● **TASK DETAILS**: Find all lines in the listing that include the word "waitCue", then copy them.
<<<<
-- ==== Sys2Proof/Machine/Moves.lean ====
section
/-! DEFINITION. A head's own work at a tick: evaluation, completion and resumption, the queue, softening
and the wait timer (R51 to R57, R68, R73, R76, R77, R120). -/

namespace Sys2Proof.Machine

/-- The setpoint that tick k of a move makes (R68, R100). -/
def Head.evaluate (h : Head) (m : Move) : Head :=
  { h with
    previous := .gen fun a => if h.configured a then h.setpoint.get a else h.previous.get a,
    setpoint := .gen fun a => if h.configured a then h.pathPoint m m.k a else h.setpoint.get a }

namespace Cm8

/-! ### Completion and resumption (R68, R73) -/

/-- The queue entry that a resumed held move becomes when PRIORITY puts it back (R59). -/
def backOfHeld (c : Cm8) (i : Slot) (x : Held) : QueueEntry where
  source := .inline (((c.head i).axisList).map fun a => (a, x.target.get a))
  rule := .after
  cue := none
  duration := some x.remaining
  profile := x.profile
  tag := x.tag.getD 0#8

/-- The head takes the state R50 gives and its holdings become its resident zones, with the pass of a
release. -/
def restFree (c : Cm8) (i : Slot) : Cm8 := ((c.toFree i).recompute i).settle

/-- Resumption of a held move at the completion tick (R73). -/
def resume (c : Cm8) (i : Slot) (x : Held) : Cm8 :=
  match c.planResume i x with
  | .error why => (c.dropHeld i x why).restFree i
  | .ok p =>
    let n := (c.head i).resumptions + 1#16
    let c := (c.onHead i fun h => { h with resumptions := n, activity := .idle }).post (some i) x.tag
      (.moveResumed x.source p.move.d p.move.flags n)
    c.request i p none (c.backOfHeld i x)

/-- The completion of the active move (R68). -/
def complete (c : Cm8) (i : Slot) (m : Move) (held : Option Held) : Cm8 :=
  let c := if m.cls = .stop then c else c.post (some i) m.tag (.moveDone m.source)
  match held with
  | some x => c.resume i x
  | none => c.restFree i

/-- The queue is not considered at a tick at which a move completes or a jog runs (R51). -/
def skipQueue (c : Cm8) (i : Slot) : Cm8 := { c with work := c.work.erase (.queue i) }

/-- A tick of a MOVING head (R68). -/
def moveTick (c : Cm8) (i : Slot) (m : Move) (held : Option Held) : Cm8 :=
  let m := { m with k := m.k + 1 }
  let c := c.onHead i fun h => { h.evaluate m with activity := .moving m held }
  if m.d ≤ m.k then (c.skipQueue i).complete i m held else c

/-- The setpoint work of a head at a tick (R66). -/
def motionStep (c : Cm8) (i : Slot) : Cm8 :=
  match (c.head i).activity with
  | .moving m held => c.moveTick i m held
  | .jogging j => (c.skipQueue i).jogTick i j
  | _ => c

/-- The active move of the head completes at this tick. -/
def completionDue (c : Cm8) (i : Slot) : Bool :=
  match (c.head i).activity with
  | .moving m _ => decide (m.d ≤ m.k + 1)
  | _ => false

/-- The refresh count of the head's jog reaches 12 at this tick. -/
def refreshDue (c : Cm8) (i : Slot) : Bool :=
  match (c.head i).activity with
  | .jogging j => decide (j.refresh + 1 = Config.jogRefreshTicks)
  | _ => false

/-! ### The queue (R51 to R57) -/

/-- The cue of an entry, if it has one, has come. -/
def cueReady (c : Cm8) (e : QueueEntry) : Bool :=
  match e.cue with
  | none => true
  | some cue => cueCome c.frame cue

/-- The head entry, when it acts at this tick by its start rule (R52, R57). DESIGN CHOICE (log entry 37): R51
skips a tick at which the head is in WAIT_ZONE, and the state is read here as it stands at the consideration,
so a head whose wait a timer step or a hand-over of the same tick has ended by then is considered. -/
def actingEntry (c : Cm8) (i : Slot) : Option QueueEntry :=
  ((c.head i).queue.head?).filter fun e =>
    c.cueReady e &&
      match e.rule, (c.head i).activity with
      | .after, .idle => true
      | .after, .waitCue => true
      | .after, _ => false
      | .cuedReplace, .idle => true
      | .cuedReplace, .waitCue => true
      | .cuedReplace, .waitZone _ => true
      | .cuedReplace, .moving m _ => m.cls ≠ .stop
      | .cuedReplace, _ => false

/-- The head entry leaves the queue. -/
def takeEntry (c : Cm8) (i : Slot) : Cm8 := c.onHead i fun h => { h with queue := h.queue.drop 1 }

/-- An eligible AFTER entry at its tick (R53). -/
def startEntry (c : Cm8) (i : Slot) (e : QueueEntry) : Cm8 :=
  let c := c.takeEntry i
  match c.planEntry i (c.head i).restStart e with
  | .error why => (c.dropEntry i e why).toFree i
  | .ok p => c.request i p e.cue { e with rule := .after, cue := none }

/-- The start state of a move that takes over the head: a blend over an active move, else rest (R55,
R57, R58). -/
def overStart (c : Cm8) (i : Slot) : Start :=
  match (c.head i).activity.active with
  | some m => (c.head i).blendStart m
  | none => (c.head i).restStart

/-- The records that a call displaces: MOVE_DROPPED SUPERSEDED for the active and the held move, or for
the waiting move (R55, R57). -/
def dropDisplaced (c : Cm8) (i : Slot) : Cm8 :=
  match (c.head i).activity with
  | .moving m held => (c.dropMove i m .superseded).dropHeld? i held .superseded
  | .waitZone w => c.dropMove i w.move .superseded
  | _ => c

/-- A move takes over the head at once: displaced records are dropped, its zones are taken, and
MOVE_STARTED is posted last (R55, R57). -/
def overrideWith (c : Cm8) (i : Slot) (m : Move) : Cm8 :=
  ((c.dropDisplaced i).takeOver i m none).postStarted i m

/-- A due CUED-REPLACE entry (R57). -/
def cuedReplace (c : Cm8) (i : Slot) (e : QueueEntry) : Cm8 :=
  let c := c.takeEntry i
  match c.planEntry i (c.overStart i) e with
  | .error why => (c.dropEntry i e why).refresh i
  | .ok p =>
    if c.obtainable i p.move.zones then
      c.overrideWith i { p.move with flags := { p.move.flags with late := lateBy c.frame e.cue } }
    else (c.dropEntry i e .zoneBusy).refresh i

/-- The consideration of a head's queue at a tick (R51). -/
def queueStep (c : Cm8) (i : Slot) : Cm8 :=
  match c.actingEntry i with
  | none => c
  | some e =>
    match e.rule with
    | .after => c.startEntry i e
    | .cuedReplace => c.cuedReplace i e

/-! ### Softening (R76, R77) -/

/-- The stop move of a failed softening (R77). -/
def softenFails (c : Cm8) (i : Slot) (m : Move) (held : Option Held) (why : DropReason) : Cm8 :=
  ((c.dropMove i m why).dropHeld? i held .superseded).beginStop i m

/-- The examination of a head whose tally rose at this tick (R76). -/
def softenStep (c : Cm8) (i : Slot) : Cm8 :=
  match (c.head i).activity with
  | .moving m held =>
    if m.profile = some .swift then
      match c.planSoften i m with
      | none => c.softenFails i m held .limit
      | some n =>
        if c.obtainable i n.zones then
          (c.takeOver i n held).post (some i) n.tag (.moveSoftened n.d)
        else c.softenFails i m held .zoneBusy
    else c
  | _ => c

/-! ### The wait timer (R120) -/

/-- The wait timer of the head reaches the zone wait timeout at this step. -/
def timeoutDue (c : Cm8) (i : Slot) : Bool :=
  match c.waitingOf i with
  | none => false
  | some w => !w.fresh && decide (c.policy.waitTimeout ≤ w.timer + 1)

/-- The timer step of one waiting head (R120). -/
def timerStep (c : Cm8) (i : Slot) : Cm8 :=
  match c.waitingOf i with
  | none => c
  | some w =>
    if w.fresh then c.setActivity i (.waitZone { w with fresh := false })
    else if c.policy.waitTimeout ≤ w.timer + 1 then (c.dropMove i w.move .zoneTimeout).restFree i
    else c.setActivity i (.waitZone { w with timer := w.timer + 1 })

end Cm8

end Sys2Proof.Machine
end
>>>>
● **ANSWER BELOW**:
      | .after, .waitCue => true
      | .cuedReplace, .waitCue => true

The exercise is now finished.